Among the 16 reported taste prediction tools, BitterX, BitterSweet, PrediSweet, iBitter-SCM, BERT4Bitter, iBitter-Fuse, iUmami-SCM, and VirtualTaste provide web server applications, which allow the taste prediction using the SMILE/Fasta format, directly drawing the molecule or by uploading a file. On the other hand, e-Sweet, e-Bitter, and BitterPredict only provide freely accessible code available from Dropbox or GitHub. From the authors’ point of view, the development of a web interface represents a considerable strength, since it allows the tool to be used even by people who are not experts in the use of these applications. Finally, BitterSweetForest, Rojas Sweet Predictor, Goel Sweet Regressor, Chéron Sweet Regressor, and BitterIntense do not have any web server or code publicly available.

It is worth mentioning that in addition to the five basic tastes, other taste qualities may be important and related to specific food ingredients.

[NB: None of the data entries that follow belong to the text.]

/-- R371: maintenance slot `i` of a rotation. -/
def State.maintain (s : State) (k : Fin 16) (i : Nat) (errs : List (Nat × Bool)) : State :=
  let u := if i = 0 then s.upkeep[k].rotate else s.upkeep[k]
  let s1 := s.setUpkeep k u
  match if u.slotUse i = .pool then u.poolUse else u.slotUse i with
  | .refresh => s1.setUpkeep k u.refresh
  | .sparing => s1.sparingCopy k errs
  | .scrub => s1.scrubBlock k errs
  | .pool => s1.setUpkeep k u.mitigate

/-- The owner of a slot of the rotation (R229). -/
def slotOwner (i : Nat) : Fin 192 := ⟨i % 192, Nat.mod_lt _ (by omega)⟩

/-- R221, R237: do two requests of a core reach the same bytes by one path: S with the constant path, or the copies, whose requests stand for
their block. -/
def Req.meets (o r : Req) : Bool :=
  match o.who, r.who with
  | .copyRead _ _ _, .copyRead _ _ _ => o.addr == r.addr
  | .copyRead _ _ _, .copyWrite _ _ _ => o.addr == r.addr
  | .copyWrite _ _ _, .copyRead _ _ _ => o.addr == r.addr
  | .copyWrite _ _ _, .copyWrite _ _ _ => o.addr == r.addr
  | .acc _ _, .acc _ _ => decide (o.addr < r.addr + r.len) && decide (r.addr < o.addr + o.len)
  | .acc _ _, .fill _ => decide (o.addr < r.addr + r.len) && decide (r.addr < o.addr + o.len)
  | .fill _, .acc _ _ => decide (o.addr < r.addr + r.len) && decide (r.addr < o.addr + o.len)
  | .fill _, .fill _ => o.addr == r.addr
  | _, _ => false

/-- R237: does an earlier request of the core to the bytes of one still stand, having missed its slot. DEDUCED (log): the one behind it waits
in the same way, so that the order of the unit is kept. -/
def Core.behind (k : Core) (r : Req) : Bool := (k.reqs.takeWhile fun o => o != r).any fun o => o.stack == r.stack && o.meets r

/-- R230, R234: the request of a core that its slot of this tick does not find at the controller waits for the slot of the same number in
a later rotation, the first that no other request of the core takes (DEDUCED, log: R230 says one rotation, and a slot serves one request). -/
def Core.later (k : Core) (stack tick : Nat) : Core :=
  let taken := k.boundOn stack
  let t := ((List.range 18).map fun r => tick + 400 * (r + 1)).find? fun t => !taken.contains t
  { k with reqs := k.reqs.map fun r => if r.stack == stack && r.bound == some tick then { r with bound := some (t.getD (tick + 400 * 19)) } else r }

/-- CALENDAR_SLOT_START (R229 to R232, R371): the slot of the present tick starts on a stack; `errs` are the errors that its access
finds in its 2 KiB block. A stack whose die stays in reset does nothing (R352). A slot with no request and no maintenance is gleaned, and gleaned work needs no slot of its own
here; its errors are lines of the stack, which the gleaned reads find (R392). -/
def execCalendarSlotStart (k : Fin 16) (errs : List (Nat × Bool)) (s : State) : Out :=
  let q := s.hbm[k]
  if s.tick < q.started then .next s
  else
    let s1 := s.setStack k { q with started := s.tick + 1 }
    let i := s.tick % 400
    if 384 ≤ i then .next (if s.dieUp (stackDie k) then s1.maintain k (i - 384) errs else s1)
    else
      let c := slotOwner i
      let kc := s1.cores[c]
      match kc.reqs.find? fun r => r.stack == k.val && r.bound == some s.tick with
      | none => .next (s1.gleanErrors k errs)
      | some r =>
        if (s1.clusters[clusterOf c]).cyc < r.reach || kc.behind r then .next (s1.setCore c (kc.later k.val s.tick))
        else
        let s2 := s1.setCore c { kc with reqs := kc.reqs.filter (fun o => !(o.stack == k.val && o.bound == some s.tick)), passed := k.val :: kc.passed }
        let s3 := if r.who == .slab then s2 else s2.blockErrors k (r.addr % 2 ^ 36 / 2048) false errs
        .next (s3.pass c k r)

/- Landing. -/

/-- A piece of the raw bytes that a slot read, as its copy's policy takes it (R199). -/
def rawData (bs : List Byte) (bad : List Nat) (off len : Nat) (mark : Bool) : List (Option Byte) × List Nat :=
  let b := (bad.filter fun i => decide (off ≤ i) && decide (i < off + len)).map (· - off)
  (((bs.drop off).take len).zipIdx.map fun x => if b.contains x.2 then (if mark then some 0 else none) else some x.1, b)

/-- R199: a piece of a copy stands ready with its data, which waits to be written to HBM storage or to its yard. -/
def Strand.pieceReady (st : Strand) (cp : Copy) (j : Nat) (g : Seg) (d : List (Option Byte)) (b : List Nat) : Strand :=
  let st1 := st.setCopy (cp.setSeg j (.ready d b))
  match cp.mark, b with
  | false, o :: _ => st1.setCond cp.tok 1 (g.srcA + adr64 o)
  | _, _ => st1

/-- R194, R199, R230, R245: the pieces of a copy whose data lands: those bound for HBM storage become ready to be written, those bound for a
yard or a typed buffer land as one write, the others are on their way. -/
def State.landRead (s : State) (c : Fin 192) (sid cid : Nat) (segs : List Nat) (bs : List Byte) (bad : List Nat) : State :=
  match (s.strand? c).filter fun st => st.sid == sid with
  | none => s
  | some st0 =>
    match st0.copy? cid with
    | none => s
    | some cp0 =>
      let r := segs.foldl (fun (acc : State × Nat × List MWrite) j =>
        let (s, off, ws) := acc
        match s.strand? c with
        | none => acc
        | some st =>
          match st.copy? cid with
          | none => acc
          | some cp =>
            match cp.segs[j]? with
            | none => acc
            | some g =>
              let (d, b) := rawData bs bad off g.len cp.mark
              if 2 ^ 72 ≤ g.dst.getD 0 then
                let (s1, wr) := s.segLanded c st cp j g b
                (s1, off + g.len, if wr then ws ++ [cp.writeOf j g d b] else ws)
              else (s.setSt c (st.pieceReady cp j g d b), off + g.len, ws)) (s, 0, [])
      (oneWrite r.2.2).foldl (fun s w => s.landCopy c cp0 w) r.1

/-- The write requests of a copy whose blocks have become ready (R230). -/
def State.formReady (s : State) (c : Fin 192) (sid cid : Nat) : State :=
  match (s.strand? c).filter fun st => st.sid == sid with
  | none => s
  | some st =>
    match st.copy? cid with
    | none => s
    | some cp => s.formWrites c sid cp ((s.cores[c]).requested sid cid)

/-- HBM_READ_LAND (R231, R324): a read whose tick has come lands. -/
def execHbmReadLand (k : Fin 16) (i : Nat) (s : State) : Out :=
  let q := s.hbm[k]
  match q.reads[i]? with
  | none => .next s
  | some r =>
    if s.tick < r.due then .next s
    else
      let s0 := s.setStack k { q with reads := q.reads.eraseIdx i }
      let c := slotOwner r.core
      let s1 := s0.countXdie c (some (k.val / 2)) r.data.length
      match r.who with
      | .acc sid aid =>
        match s1.findSid sid with
        | none => .next s1
        | some st =>
          match st.accs.find? fun a => a.id == aid with
          | none => .next s1
          | some a =>
            let v := leNat r.data
            let x := if a.signed then BitVec.ofInt 64 (signedOf (8 * a.size) v) else BitVec.ofNat 64 v
            .next (s1.accDone c (st.settle (s1.cyc c)) a (if r.bad.isEmpty then x else 0) (!r.bad.isEmpty))
      | .copyRead sid cid segs => .next ((s1.landRead c sid cid segs r.data r.bad).formReady c sid cid)
      | .fill id =>
        let kc := s1.cores[c]
        .next (s1.setCore c { kc with kfills := kc.kfills.map fun f =>
          if f.id = id then { f with data := some (r.data, !r.bad.isEmpty) } else f })
      | _ => .next s1

/-- R194, R206: a written piece of a copy leaves its token; a note leaves the copies in flight. -/
def State.landWrite (s : State) (c : Fin 192) (sid cid j : Nat) : State :=
  match (s.strand? c).filter fun st => st.sid == sid with
  | none => s
  | some st =>
    match st.copy? cid with
    | none => s
    | some cp =>
      match cp.segs[j]? with
      | none => s
      | some g =>
        let st1 := st.setCopy (cp.setSeg j .landed)
        s.setSt c ((if cp.kind = 6 then st1 else st1.landed cp.tok (s.cyc c) g.len).retire cid)

/-- HBM_WRITE_PERFORMED (R231): the oldest write of a stack whose tick has come is performed with respect to every party. -/
def execHbmWritePerformed (k : Fin 16) (s : State) : Out :=
  let q := s.hbm[k]
  match q.writes with
  | [] => .next s
  | w :: rest =>
    if s.tick < w.due then .next s
    else
      let s1 := (s.setStack k { q with writes := rest }).commit w.w
      match w.who with
      | .acc sid aid =>
        match s1.findSid sid with
        | some st => .next (s1.putStrand { st with accs := st.accs.filter fun a => a.id != aid })
        | none => .next s1
      | .copyWrite sid cid segs => .next (segs.foldl (fun s j => s.landWrite (slotOwner w.core) sid cid j) s1)
      | _ => .next s1

end Sys2Proof.Machine
end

In this context, some recent publications suggested the fat taste as another basic taste quality [3, 4, 90]. Interestingly, fatty acid detection seems to decrease as a consequence of a fat-rich diet and with a great impact on obesity disease [91]. Therefore, the prediction of fat taste would represent a groundbreaking objective for future tools, considering the impact of fat intake on human health status.

Furthermore, the use of methods capable of predicting the molecular interactions of tastants and relative taste receptors could lead to significant improvements in the predictive capabilities of these tools and to great strides in understanding the physicochemical characteristics and mechanisms underlying taste perception.